Using the data below, return every line that holds the word "filter".

===== LISTED ENTRIES

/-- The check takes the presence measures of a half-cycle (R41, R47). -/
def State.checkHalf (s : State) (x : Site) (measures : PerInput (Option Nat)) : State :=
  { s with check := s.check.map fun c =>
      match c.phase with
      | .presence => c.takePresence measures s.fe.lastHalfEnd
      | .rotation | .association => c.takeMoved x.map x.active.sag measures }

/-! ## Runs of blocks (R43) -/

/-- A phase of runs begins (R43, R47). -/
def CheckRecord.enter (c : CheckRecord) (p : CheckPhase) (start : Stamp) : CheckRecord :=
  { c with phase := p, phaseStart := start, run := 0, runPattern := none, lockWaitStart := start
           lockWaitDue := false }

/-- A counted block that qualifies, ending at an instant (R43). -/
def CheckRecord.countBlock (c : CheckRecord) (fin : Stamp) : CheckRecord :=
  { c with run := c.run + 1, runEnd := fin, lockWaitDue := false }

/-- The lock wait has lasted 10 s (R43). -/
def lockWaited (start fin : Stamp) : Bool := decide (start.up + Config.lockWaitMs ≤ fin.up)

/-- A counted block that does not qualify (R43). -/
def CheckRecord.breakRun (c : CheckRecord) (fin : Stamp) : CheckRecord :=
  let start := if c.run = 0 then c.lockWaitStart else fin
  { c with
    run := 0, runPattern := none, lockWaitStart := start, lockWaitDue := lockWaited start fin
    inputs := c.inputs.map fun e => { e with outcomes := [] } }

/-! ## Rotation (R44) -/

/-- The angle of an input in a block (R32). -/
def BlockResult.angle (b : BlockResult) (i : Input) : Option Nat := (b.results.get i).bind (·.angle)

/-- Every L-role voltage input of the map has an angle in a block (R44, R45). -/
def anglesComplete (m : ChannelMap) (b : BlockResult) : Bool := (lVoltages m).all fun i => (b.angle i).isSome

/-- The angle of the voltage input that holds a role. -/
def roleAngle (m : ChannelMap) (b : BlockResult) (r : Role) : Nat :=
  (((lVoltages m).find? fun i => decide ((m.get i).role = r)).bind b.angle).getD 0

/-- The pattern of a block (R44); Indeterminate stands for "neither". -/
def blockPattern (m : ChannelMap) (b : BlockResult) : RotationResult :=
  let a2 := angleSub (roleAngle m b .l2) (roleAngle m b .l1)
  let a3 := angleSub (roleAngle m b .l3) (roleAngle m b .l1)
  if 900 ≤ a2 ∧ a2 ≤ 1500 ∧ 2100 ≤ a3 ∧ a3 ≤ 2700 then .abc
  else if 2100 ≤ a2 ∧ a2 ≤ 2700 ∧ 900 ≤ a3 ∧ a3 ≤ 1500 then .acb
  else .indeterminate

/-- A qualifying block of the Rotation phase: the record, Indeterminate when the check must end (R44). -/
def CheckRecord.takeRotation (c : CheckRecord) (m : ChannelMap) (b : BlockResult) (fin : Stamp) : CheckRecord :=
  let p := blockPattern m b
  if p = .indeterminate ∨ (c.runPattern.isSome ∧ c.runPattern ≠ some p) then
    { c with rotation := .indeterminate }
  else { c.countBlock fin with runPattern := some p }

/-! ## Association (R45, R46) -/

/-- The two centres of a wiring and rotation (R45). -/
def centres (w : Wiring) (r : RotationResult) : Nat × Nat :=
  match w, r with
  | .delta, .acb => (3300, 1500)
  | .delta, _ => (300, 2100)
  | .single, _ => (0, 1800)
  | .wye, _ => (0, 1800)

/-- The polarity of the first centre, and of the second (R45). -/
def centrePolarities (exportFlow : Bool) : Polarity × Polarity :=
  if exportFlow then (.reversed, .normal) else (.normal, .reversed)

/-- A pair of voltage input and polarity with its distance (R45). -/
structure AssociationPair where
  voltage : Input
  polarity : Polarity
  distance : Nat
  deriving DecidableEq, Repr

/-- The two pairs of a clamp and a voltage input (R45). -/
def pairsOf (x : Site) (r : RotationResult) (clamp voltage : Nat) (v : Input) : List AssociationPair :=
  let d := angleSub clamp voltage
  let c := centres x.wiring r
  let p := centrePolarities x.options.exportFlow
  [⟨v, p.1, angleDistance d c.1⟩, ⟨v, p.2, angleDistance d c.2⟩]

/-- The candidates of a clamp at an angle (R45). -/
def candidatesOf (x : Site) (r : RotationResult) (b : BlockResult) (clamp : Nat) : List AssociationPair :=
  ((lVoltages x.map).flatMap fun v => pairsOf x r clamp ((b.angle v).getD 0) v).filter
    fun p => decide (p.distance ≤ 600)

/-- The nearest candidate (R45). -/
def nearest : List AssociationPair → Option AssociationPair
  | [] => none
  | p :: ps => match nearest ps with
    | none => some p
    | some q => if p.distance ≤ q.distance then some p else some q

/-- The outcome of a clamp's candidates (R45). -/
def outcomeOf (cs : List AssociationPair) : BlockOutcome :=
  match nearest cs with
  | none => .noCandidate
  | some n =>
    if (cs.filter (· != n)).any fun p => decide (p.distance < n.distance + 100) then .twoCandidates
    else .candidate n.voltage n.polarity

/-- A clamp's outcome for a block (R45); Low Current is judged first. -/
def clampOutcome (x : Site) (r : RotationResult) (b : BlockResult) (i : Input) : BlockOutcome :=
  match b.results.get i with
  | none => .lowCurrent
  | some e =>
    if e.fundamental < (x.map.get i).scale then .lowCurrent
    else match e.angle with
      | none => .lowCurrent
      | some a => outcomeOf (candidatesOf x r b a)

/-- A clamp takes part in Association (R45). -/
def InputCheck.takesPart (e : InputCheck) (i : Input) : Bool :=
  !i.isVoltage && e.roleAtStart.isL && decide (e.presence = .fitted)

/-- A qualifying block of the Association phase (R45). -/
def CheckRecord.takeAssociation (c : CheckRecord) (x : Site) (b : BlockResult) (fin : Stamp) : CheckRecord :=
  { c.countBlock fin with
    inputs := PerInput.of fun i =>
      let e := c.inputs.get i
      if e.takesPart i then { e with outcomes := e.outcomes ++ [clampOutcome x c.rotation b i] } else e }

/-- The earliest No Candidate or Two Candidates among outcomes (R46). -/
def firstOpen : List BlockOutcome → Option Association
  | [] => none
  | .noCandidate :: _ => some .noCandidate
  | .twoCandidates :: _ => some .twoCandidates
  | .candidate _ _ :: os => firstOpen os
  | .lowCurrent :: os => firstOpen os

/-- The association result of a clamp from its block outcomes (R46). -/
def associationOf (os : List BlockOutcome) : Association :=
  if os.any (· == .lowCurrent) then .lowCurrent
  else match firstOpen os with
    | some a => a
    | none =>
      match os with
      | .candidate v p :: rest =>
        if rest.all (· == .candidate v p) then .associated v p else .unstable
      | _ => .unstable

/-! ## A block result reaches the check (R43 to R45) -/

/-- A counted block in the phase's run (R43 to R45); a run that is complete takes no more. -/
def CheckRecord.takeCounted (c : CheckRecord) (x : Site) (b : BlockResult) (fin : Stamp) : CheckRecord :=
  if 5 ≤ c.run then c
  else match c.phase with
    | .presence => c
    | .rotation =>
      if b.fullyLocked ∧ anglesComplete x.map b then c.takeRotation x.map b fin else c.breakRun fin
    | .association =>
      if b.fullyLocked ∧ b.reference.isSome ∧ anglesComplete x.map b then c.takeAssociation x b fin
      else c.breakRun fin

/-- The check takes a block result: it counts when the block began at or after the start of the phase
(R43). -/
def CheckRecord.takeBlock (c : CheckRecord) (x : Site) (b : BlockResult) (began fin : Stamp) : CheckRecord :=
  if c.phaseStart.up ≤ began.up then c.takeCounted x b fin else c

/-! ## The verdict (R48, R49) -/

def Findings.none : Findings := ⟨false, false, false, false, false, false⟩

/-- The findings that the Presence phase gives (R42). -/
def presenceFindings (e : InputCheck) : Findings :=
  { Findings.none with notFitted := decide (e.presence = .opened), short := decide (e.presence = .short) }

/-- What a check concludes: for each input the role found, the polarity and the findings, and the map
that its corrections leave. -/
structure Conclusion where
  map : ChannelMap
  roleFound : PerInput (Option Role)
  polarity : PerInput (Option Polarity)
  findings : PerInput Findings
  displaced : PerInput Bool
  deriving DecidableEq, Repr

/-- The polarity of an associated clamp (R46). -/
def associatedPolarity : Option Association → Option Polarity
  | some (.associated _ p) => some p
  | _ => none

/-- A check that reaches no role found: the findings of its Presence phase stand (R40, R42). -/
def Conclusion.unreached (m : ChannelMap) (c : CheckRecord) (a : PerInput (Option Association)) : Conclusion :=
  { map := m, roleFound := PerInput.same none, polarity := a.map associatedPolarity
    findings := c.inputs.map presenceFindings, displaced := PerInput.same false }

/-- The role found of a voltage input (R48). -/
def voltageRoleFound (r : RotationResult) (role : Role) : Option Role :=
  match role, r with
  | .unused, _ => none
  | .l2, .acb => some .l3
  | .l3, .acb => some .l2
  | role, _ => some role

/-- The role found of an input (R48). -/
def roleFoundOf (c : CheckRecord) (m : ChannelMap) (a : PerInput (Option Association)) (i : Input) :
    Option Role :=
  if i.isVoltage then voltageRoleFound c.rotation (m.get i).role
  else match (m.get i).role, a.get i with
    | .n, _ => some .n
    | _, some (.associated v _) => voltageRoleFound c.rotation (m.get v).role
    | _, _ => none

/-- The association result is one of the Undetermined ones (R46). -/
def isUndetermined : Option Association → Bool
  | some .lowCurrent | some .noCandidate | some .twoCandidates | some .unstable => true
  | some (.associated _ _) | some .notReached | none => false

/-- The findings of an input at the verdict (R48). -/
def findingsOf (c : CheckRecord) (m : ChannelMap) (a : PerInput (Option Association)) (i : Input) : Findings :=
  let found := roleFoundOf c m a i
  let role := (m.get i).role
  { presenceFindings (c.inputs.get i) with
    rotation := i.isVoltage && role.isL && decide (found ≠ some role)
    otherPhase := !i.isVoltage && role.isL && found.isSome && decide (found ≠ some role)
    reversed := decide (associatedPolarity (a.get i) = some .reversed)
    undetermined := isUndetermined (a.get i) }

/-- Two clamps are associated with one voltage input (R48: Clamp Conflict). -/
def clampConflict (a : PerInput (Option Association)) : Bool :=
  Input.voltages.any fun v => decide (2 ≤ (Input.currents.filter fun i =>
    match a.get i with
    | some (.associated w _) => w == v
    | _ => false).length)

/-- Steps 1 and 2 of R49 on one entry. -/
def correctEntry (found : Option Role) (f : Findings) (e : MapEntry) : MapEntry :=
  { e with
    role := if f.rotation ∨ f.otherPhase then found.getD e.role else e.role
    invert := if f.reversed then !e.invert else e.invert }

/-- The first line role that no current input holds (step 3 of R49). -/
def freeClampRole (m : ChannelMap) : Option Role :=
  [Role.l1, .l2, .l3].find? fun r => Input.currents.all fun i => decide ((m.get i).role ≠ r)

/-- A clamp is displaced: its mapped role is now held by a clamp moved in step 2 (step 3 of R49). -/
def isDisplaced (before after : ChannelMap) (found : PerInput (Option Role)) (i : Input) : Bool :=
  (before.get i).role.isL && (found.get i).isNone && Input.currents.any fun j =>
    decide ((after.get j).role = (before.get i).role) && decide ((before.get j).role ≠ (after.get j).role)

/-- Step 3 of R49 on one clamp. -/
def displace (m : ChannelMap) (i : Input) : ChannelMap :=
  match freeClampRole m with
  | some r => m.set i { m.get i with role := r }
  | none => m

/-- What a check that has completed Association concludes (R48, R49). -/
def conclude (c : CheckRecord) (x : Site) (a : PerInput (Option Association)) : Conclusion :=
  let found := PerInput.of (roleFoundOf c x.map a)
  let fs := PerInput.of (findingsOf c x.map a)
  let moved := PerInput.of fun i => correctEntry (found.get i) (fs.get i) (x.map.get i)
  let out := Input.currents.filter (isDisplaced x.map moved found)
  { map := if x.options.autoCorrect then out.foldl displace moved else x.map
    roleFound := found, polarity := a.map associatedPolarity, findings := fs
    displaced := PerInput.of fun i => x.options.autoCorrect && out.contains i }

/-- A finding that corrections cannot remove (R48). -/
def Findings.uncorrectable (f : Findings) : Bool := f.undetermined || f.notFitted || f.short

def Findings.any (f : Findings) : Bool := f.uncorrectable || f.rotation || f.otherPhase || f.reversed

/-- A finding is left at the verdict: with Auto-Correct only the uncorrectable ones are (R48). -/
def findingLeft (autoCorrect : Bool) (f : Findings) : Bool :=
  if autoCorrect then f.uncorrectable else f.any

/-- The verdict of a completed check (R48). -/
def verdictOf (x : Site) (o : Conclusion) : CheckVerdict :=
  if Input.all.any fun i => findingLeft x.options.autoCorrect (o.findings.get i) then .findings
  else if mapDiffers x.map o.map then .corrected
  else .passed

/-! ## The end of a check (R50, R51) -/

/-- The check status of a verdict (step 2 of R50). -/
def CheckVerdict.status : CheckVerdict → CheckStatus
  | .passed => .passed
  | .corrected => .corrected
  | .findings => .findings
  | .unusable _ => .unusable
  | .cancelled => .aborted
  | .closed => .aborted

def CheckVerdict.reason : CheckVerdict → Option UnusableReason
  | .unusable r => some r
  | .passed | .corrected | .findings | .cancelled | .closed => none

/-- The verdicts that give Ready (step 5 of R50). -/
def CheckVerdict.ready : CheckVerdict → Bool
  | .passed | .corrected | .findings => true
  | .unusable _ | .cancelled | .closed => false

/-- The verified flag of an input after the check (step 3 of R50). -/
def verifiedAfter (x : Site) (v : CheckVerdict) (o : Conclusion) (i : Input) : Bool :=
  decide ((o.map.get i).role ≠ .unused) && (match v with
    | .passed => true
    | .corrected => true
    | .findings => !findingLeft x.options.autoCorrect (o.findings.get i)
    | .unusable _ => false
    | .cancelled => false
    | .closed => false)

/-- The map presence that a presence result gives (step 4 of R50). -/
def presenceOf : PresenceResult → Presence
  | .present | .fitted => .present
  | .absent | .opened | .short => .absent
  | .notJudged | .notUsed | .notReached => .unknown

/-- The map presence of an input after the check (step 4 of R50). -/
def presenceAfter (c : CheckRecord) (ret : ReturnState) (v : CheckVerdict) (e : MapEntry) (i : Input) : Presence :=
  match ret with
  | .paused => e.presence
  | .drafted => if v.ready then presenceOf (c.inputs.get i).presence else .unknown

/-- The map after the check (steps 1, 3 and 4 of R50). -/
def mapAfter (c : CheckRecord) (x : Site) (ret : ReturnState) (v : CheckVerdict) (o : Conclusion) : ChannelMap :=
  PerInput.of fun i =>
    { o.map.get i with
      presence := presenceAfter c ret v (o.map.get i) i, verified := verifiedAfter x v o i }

==========

**TASK ANSWER**:
  ((lVoltages x.map).flatMap fun v => pairsOf x r clamp ((b.angle v).getD 0) v).filter
    if (cs.filter (· != n)).any fun p => decide (p.distance < n.distance + 100) then .twoCandidates
  Input.voltages.any fun v => decide (2 ≤ (Input.currents.filter fun i =>
  let out := Input.currents.filter (isDisplaced x.map moved found)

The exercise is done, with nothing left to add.